Microsoft.Extensions.VectorData adapter
var collection = new CosmosNoSqlCollection<string, Chunk>(database, "chunks");
await foreach (var r in collection.SearchAsync(queryEmbedding, top: 10))
{ /* ... */ }
Index types
| Type | Notes |
|---|---|
Flat | Brute force; small datasets |
QuantizedFlat | Compressed; medium |
DiskANN | Fast at scale |
Hybrid
Combine vector + filter in single query. Cosmos supports filtering before vector search.
For full-text + vector: use Cosmos full-text index alongside.
Multi-region
Cosmos's strength: multi-region writes. Vector data replicated. Reads from nearest region.
Cost
- Vector storage: per byte.
- Vector search: RUs per operation. Higher than basic queries.

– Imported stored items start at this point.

/-- FSUB (R103). -/
def execFsub (y : Syl) (s : State) : Host.Outcome State Fault Refusal :=
  .next (s.runOne 0x26 y (fun c => slotFsub y s c))

/-- FMUL (R103). -/
def execFmul (y : Syl) (s : State) : Host.Outcome State Fault Refusal :=
  .next (s.runOne 0x26 y (fun c => slotFmul y s c))

/-- FABS (R103). -/
def execFabs (y : Syl) (s : State) : Host.Outcome State Fault Refusal :=
  .next (s.runOne 0x26 y (fun _ => slotFabs y s))

/-- FNEG (R103). -/
def execFneg (y : Syl) (s : State) : Host.Outcome State Fault Refusal :=
  .next (s.runOne 0x26 y (fun _ => slotFneg y s))

/-- FMA (R104). -/
def execFma (y : Syl) (s : State) : Host.Outcome State Fault Refusal :=
  .next (s.runOne 0x27 y (fun c => slotFma y s c))

/-- FMS (R104). -/
def execFms (y : Syl) (s : State) : Host.Outcome State Fault Refusal :=
  .next (s.runOne 0x27 y (fun c => slotFms y s c))

/-- FNMA (R104). -/
def execFnma (y : Syl) (s : State) : Host.Outcome State Fault Refusal :=
  .next (s.runOne 0x27 y (fun c => slotFnma y s c))

/-- FNMS (R104). -/
def execFnms (y : Syl) (s : State) : Host.Outcome State Fault Refusal :=
  .next (s.runOne 0x27 y (fun c => slotFnms y s c))

/-- FCMPEQ (R105). -/
def execFcmpeq (y : Syl) (s : State) : Host.Outcome State Fault Refusal :=
  .next (s.runOne 0x28 y (fun _ => slotFcmpeq y s))

/-- FCMPNE (R105). -/
def execFcmpne (y : Syl) (s : State) : Host.Outcome State Fault Refusal :=
  .next (s.runOne 0x28 y (fun _ => slotFcmpne y s))

/-- FCMPLT (R105). -/
def execFcmplt (y : Syl) (s : State) : Host.Outcome State Fault Refusal :=
  .next (s.runOne 0x28 y (fun _ => slotFcmplt y s))

/-- FCMPLE (R105). -/
def execFcmple (y : Syl) (s : State) : Host.Outcome State Fault Refusal :=
  .next (s.runOne 0x28 y (fun _ => slotFcmple y s))

/-- FCMPGT (R105). -/
def execFcmpgt (y : Syl) (s : State) : Host.Outcome State Fault Refusal :=
  .next (s.runOne 0x28 y (fun _ => slotFcmpgt y s))

/-- FCMPGE (R105). -/
def execFcmpge (y : Syl) (s : State) : Host.Outcome State Fault Refusal :=
  .next (s.runOne 0x28 y (fun _ => slotFcmpge y s))

/-- FMIN (R106). -/
def execFmin (y : Syl) (s : State) : Host.Outcome State Fault Refusal :=
  .next (s.runOne 0x28 y (fun _ => slotFmin y s))

/-- FMAX (R106). -/
def execFmax (y : Syl) (s : State) : Host.Outcome State Fault Refusal :=
  .next (s.runOne 0x28 y (fun _ => slotFmax y s))

/-- CVT (R107). -/
def execCvt (y : Syl) (s : State) : Host.Outcome State Fault Refusal :=
  .next (s.runOne 0x29 y (fun c => slotCvt y s c))

/-- FRCP (R108). -/
def execFrcp (y : Syl) (s : State) : Host.Outcome State Fault Refusal :=
  .next (s.runOne 0x2A y (fun _ => slotFrcp y s))

/-- FRSQ (R108). -/
def execFrsq (y : Syl) (s : State) : Host.Outcome State Fault Refusal :=
  .next (s.runOne 0x2A y (fun _ => slotFrsq y s))

/-- LD_L (R124). -/
def execLdL (y : Syl) (s : State) : Host.Outcome State Fault Refusal :=
  .next (s.runOne 0x41 y (fun _ => slotLdL y s))
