-- ==== Sys2Proof/Machine/Step.lean ====
section
/-! DEFINITION. One step of the module, and a state in which the next step runs a given instruction. -/

namespace Sys2Proof.Machine

/-- One step: the next act of the module. -/
noncomputable def step (s : State) : Host.Outcome State Fault Refusal :=
  match s.nextAct with
  | (a, s1) => s1.act a

/-- s with the instruction whose bits are w where the next step fetches it: a command of 256 bits in a
queue, a syllable at the pc of strand 0 of unit 0 (the stop bit, which belongs to the bundle, set), or a
sequencer word in context 0 (DEDUCED, log entry 34). -/
noncomputable def State.withFetchWord (s : State) (nbits w : Nat) : State :=
  let w := w % 2 ^ nbits
  if nbits = 256 then s.placeCmd (BitVec.ofNat 256 w)
  else match tableSyl nbits w with
    | some _ => s.placeBundle (toBytes 12 (if w.testBit 2 then w else w + 4))
    | none => if nbits = 64 then s.placeSeq (BitVec.ofNat 64 w) else s.placeBundle (toBytes 12 (if w.testBit 2 then w else w + 4))

end Sys2Proof.Machine
end

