-- ==== Sys2Proof/Certificates/Slice0/Obligations.lean ====
section
/-! DEFINITION. The statements about the model, from the rules of the spec. A statement of a result says that the
instruction completes (Completes) with it; CommitChangesOnly says what such a completion leaves unchanged. -/

namespace Sys2Proof.Machine

/-! ### Terms of the statements about scalar forms -/

/-- A form of two word operands computes each element of its result from the same elements of both (R88). -/
def WordForm2 (i : Syl → Instr) (op : ITy → Bool → Nat → Nat → Nat) : Prop :=
  ∀ (y : Syl) (s : State) (x z : W32), Issues (i y) s → readW s y.s1 = .ok x → src2W s y = .ok z → freeW s y →
    ∃ v, Completes (i y) s (doneW y v) ∧ ∀ e, e < 32 / (elemTy y.ty).width →
      elemAt (elemTy y.ty).width v e
        = op (elemTy y.ty) (satBit y.ty) (elemAt (elemTy y.ty).width x e) (elemAt (elemTy y.ty).width z e)

/-- A form of one word operand (R88). -/
def WordForm1 (i : Syl → Instr) (op : ITy → Bool → Nat → Nat) : Prop :=
  ∀ (y : Syl) (s : State) (x : W32), Issues (i y) s → readW s y.s1 = .ok x → freeW s y →
    ∃ v, Completes (i y) s (doneW y v) ∧ ∀ e, e < 32 / (elemTy y.ty).width →
      elemAt (elemTy y.ty).width v e = op (elemTy y.ty) (satBit y.ty) (elemAt (elemTy y.ty).width x e)

/-- A multiply-add: the product and the sum are exact (R94). -/
def WordMad (i : Syl → Instr) : Prop :=
  ∀ (y : Syl) (s : State) (x z c : W32), Issues (i y) s → readW s y.s1 = .ok x → src2W s y = .ok z →
    readW s y.s3 = .ok c → freeW s y →
    ∃ v, Completes (i y) s (doneW y v) ∧ ∀ e, e < 32 / (elemTy y.ty).width →
      elemAt (elemTy y.ty).width v e
        = (elemTy y.ty).fit (satBit y.ty) ((elemTy y.ty).read (elemAt (elemTy y.ty).width x e)
            * (elemTy y.ty).read (elemAt (elemTy y.ty).width z e) + (elemTy y.ty).read (elemAt (elemTy y.ty).width c e))

/-- The exact integer operation of a row of R93 or R94, saturated or wrapped. -/
def exactOp (op : ITy → Int → Int → Int) : ITy → Bool → Nat → Nat → Nat :=
  fun t sat x z => t.fit sat (op t (t.read x) (t.read z))

/-- A bitwise form of two words (R95). -/
def WordLogic (i : Syl → Instr) (op : Bool → Bool → Bool) : Prop :=
  ∀ (y : Syl) (s : State) (x z : W32), Issues (i y) s → readW s y.s1 = .ok x → src2W s y = .ok z → freeW s y →
    ∃ v : W32, Completes (i y) s (doneW y v) ∧ ∀ b, b < 32 → v.getLsbD b = op (x.getLsbD b) (z.getLsbD b)

/-- A shift: the amount is the element of Src2, or LIT in X96 (R96). -/
def WordShift (i : Syl → Instr) (op : ITy → Bool → Nat → Nat → Nat) : Prop :=
  ∀ (y : Syl) (s : State) (x z : W32), Issues (i y) s → readW s y.s1 = .ok x → src2W s y = .ok z → freeW s y →
    ∃ v, Completes (i y) s (doneW y v) ∧ ∀ e, e < 32 / (elemTy y.ty).width →
      elemAt (elemTy y.ty).width v e = op (elemTy y.ty) (satBit y.ty) (elemAt (elemTy y.ty).width x e)
        (if y.len = .x96 then y.lit.toNat else elemAt (elemTy y.ty).width z e)
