/-! ### setCore -/

@[simp] theorem State.setCore_mem (s : State) (u : UnitNo) (c : Core) : (s.setCore u c).mem = s.mem := rfl
@[simp] theorem State.setCore_poison (s : State) (u : UnitNo) (c : Core) : (s.setCore u c).poison = s.poison := rfl
@[simp] theorem State.setCore_codeLog (s : State) (u : UnitNo) (c : Core) : (s.setCore u c).codeLog = s.codeLog := rfl
@[simp] theorem State.setCore_strands (s : State) (u : UnitNo) (c : Core) : (s.setCore u c).strands = s.strands := rfl
@[simp] theorem State.setCore_clusters (s : State) (u : UnitNo) (c : Core) : (s.setCore u c).clusters = s.clusters := rfl
@[simp] theorem State.setCore_homes (s : State) (u : UnitNo) (c : Core) : (s.setCore u c).homes = s.homes := rfl
@[simp] theorem State.setCore_seqs (s : State) (u : UnitNo) (c : Core) : (s.setCore u c).seqs = s.seqs := rfl
@[simp] theorem State.setCore_optics (s : State) (u : UnitNo) (c : Core) : (s.setCore u c).optics = s.optics := rfl
@[simp] theorem State.setCore_parts (s : State) (u : UnitNo) (c : Core) : (s.setCore u c).parts = s.parts := rfl
@[simp] theorem State.setCore_assign (s : State) (u : UnitNo) (c : Core) : (s.setCore u c).assign = s.assign := rfl
@[simp] theorem State.setCore_slotTable (s : State) (u : UnitNo) (c : Core) : (s.setCore u c).slotTable = s.slotTable := rfl
@[simp] theorem State.setCore_clock (s : State) (u : UnitNo) (c : Core) : (s.setCore u c).clock = s.clock := rfl
@[simp] theorem State.setCore_fabric (s : State) (u : UnitNo) (c : Core) : (s.setCore u c).fabric = s.fabric := rfl
@[simp] theorem State.setCore_service (s : State) (u : UnitNo) (c : Core) : (s.setCore u c).service = s.service := rfl
@[simp] theorem State.setCore_ptime (s : State) (u : UnitNo) (c : Core) : (s.setCore u c).ptime = s.ptime := rfl
@[simp] theorem State.setCore_curU (s : State) (u : UnitNo) (c : Core) : (s.setCore u c).curU = s.curU := rfl
@[simp] theorem State.setCore_curK (s : State) (u : UnitNo) (c : Core) : (s.setCore u c).curK = s.curK := rfl
@[simp] theorem State.setCore_agenda (s : State) (u : UnitNo) (c : Core) : (s.setCore u c).agenda = s.agenda := rfl
@[simp] theorem State.setCore_tick (s : State) (u : UnitNo) (c : Core) : (s.setCore u c).tick = s.tick := rfl

/-! ### setCluster -/

@[simp] theorem State.setCluster_mem (s : State) (n : Nat) (x : Cluster) : (s.setCluster n x).mem = s.mem := rfl
@[simp] theorem State.setCluster_poison (s : State) (n : Nat) (x : Cluster) : (s.setCluster n x).poison = s.poison := rfl
@[simp] theorem State.setCluster_codeLog (s : State) (n : Nat) (x : Cluster) : (s.setCluster n x).codeLog = s.codeLog := rfl
@[simp] theorem State.setCluster_units (s : State) (n : Nat) (x : Cluster) : (s.setCluster n x).units = s.units := rfl
@[simp] theorem State.setCluster_strands (s : State) (n : Nat) (x : Cluster) : (s.setCluster n x).strands = s.strands := rfl
@[simp] theorem State.setCluster_homes (s : State) (n : Nat) (x : Cluster) : (s.setCluster n x).homes = s.homes := rfl
@[simp] theorem State.setCluster_seqs (s : State) (n : Nat) (x : Cluster) : (s.setCluster n x).seqs = s.seqs := rfl
@[simp] theorem State.setCluster_optics (s : State) (n : Nat) (x : Cluster) : (s.setCluster n x).optics = s.optics := rfl
@[simp] theorem State.setCluster_parts (s : State) (n : Nat) (x : Cluster) : (s.setCluster n x).parts = s.parts := rfl
@[simp] theorem State.setCluster_assign (s : State) (n : Nat) (x : Cluster) : (s.setCluster n x).assign = s.assign := rfl
@[simp] theorem State.setCluster_slotTable (s : State) (n : Nat) (x : Cluster) : (s.setCluster n x).slotTable = s.slotTable := rfl
@[simp] theorem State.setCluster_clock (s : State) (n : Nat) (x : Cluster) : (s.setCluster n x).clock = s.clock := rfl
@[simp] theorem State.setCluster_fabric (s : State) (n : Nat) (x : Cluster) : (s.setCluster n x).fabric = s.fabric := rfl
@[simp] theorem State.setCluster_service (s : State) (n : Nat) (x : Cluster) : (s.setCluster n x).service = s.service := rfl
@[simp] theorem State.setCluster_ptime (s : State) (n : Nat) (x : Cluster) : (s.setCluster n x).ptime = s.ptime := rfl
@[simp] theorem State.setCluster_curU (s : State) (n : Nat) (x : Cluster) : (s.setCluster n x).curU = s.curU := rfl
@[simp] theorem State.setCluster_curK (s : State) (n : Nat) (x : Cluster) : (s.setCluster n x).curK = s.curK := rfl
@[simp] theorem State.setCluster_agenda (s : State) (n : Nat) (x : Cluster) : (s.setCluster n x).agenda = s.agenda := rfl
@[simp] theorem State.setCluster_tick (s : State) (n : Nat) (x : Cluster) : (s.setCluster n x).tick = s.tick := rfl

/-! ### setPart -/

@[simp] theorem State.setPart_mem (s : State) (p : Nat) (x : Part) : (s.setPart p x).mem = s.mem := rfl
@[simp] theorem State.setPart_poison (s : State) (p : Nat) (x : Part) : (s.setPart p x).poison = s.poison := rfl
@[simp] theorem State.setPart_codeLog (s : State) (p : Nat) (x : Part) : (s.setPart p x).codeLog = s.codeLog := rfl
@[simp] theorem State.setPart_units (s : State) (p : Nat) (x : Part) : (s.setPart p x).units = s.units := rfl
@[simp] theorem State.setPart_strands (s : State) (p : Nat) (x : Part) : (s.setPart p x).strands = s.strands := rfl
@[simp] theorem State.setPart_clusters (s : State) (p : Nat) (x : Part) : (s.setPart p x).clusters = s.clusters := rfl
@[simp] theorem State.setPart_homes (s : State) (p : Nat) (x : Part) : (s.setPart p x).homes = s.homes := rfl
@[simp] theorem State.setPart_seqs (s : State) (p : Nat) (x : Part) : (s.setPart p x).seqs = s.seqs := rfl
@[simp] theorem State.setPart_optics (s : State) (p : Nat) (x : Part) : (s.setPart p x).optics = s.optics := rfl
@[simp] theorem State.setPart_assign (s : State) (p : Nat) (x : Part) : (s.setPart p x).assign = s.assign := rfl
@[simp] theorem State.setPart_slotTable (s : State) (p : Nat) (x : Part) : (s.setPart p x).slotTable = s.slotTable := rfl
@[simp] theorem State.setPart_clock (s : State) (p : Nat) (x : Part) : (s.setPart p x).clock = s.clock := rfl
@[simp] theorem State.setPart_fabric (s : State) (p : Nat) (x : Part) : (s.setPart p x).fabric = s.fabric := rfl
@[simp] theorem State.setPart_service (s : State) (p : Nat) (x : Part) : (s.setPart p x).service = s.service := rfl
@[simp] theorem State.setPart_ptime (s : State) (p : Nat) (x : Part) : (s.setPart p x).ptime = s.ptime := rfl
@[simp] theorem State.setPart_curU (s : State) (p : Nat) (x : Part) : (s.setPart p x).curU = s.curU := rfl
@[simp] theorem State.setPart_curK (s : State) (p : Nat) (x : Part) : (s.setPart p x).curK = s.curK := rfl
@[simp] theorem State.setPart_agenda (s : State) (p : Nat) (x : Part) : (s.setPart p x).agenda = s.agenda := rfl
@[simp] theorem State.setPart_tick (s : State) (p : Nat) (x : Part) : (s.setPart p x).tick = s.tick := rfl

/-! ### setMe -/

@[simp] theorem State.setMe_mem (s : State) (t : Strand) : (s.setMe t).mem = s.mem := rfl
@[simp] theorem State.setMe_poison (s : State) (t : Strand) : (s.setMe t).poison = s.poison := rfl
@[simp] theorem State.setMe_codeLog (s : State) (t : Strand) : (s.setMe t).codeLog = s.codeLog := rfl
@[simp] theorem State.setMe_units (s : State) (t : Strand) : (s.setMe t).units = s.units := rfl
@[simp] theorem State.setMe_clusters (s : State) (t : Strand) : (s.setMe t).clusters = s.clusters := rfl
@[simp] theorem State.setMe_homes (s : State) (t : Strand) : (s.setMe t).homes = s.homes := rfl
@[simp] theorem State.setMe_seqs (s : State) (t : Strand) : (s.setMe t).seqs = s.seqs := rfl
@[simp] theorem State.setMe_optics (s : State) (t : Strand) : (s.setMe t).optics = s.optics := rfl
@[simp] theorem State.setMe_parts (s : State) (t : Strand) : (s.setMe t).parts = s.parts := rfl
@[simp] theorem State.setMe_assign (s : State) (t : Strand) : (s.setMe t).assign = s.assign := rfl
@[simp] theorem State.setMe_slotTable (s : State) (t : Strand) : (s.setMe t).slotTable = s.slotTable := rfl
@[simp] theorem State.setMe_clock (s : State) (t : Strand) : (s.setMe t).clock = s.clock := rfl
@[simp] theorem State.setMe_fabric (s : State) (t : Strand) : (s.setMe t).fabric = s.fabric := rfl
@[simp] theorem State.setMe_service (s : State) (t : Strand) : (s.setMe t).service = s.service := rfl
@[simp] theorem State.setMe_ptime (s : State) (t : Strand) : (s.setMe t).ptime = s.ptime := rfl
@[simp] theorem State.setMe_curU (s : State) (t : Strand) : (s.setMe t).curU = s.curU := rfl
@[simp] theorem State.setMe_curK (s : State) (t : Strand) : (s.setMe t).curK = s.curK := rfl
@[simp] theorem State.setMe_agenda (s : State) (t : Strand) : (s.setMe t).agenda = s.agenda := rfl
@[simp] theorem State.setMe_tick (s : State) (t : Strand) : (s.setMe t).tick = s.tick := rfl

For 10M vectors: significant. Provisioned vs serverless trade-off.
Use cases
- E-commerce: products with embeddings; vector + filters in one query.
- Multi-tenant: tenant filter + vector.
- Global apps: multi-region writes critical.
- Existing Cosmos: avoid adding another service.
When NOT
- Pure RAG at scale: dedicated vector DB cheaper.
- Hybrid quality matters more: Azure AI Search.
Senior considerations
- Partition key: high cardinality + vector locality.
- RU monitoring: vector ops can spike.
- Index policies: tune for write vs read perf.
- Migration from old containers: vector index added in-place.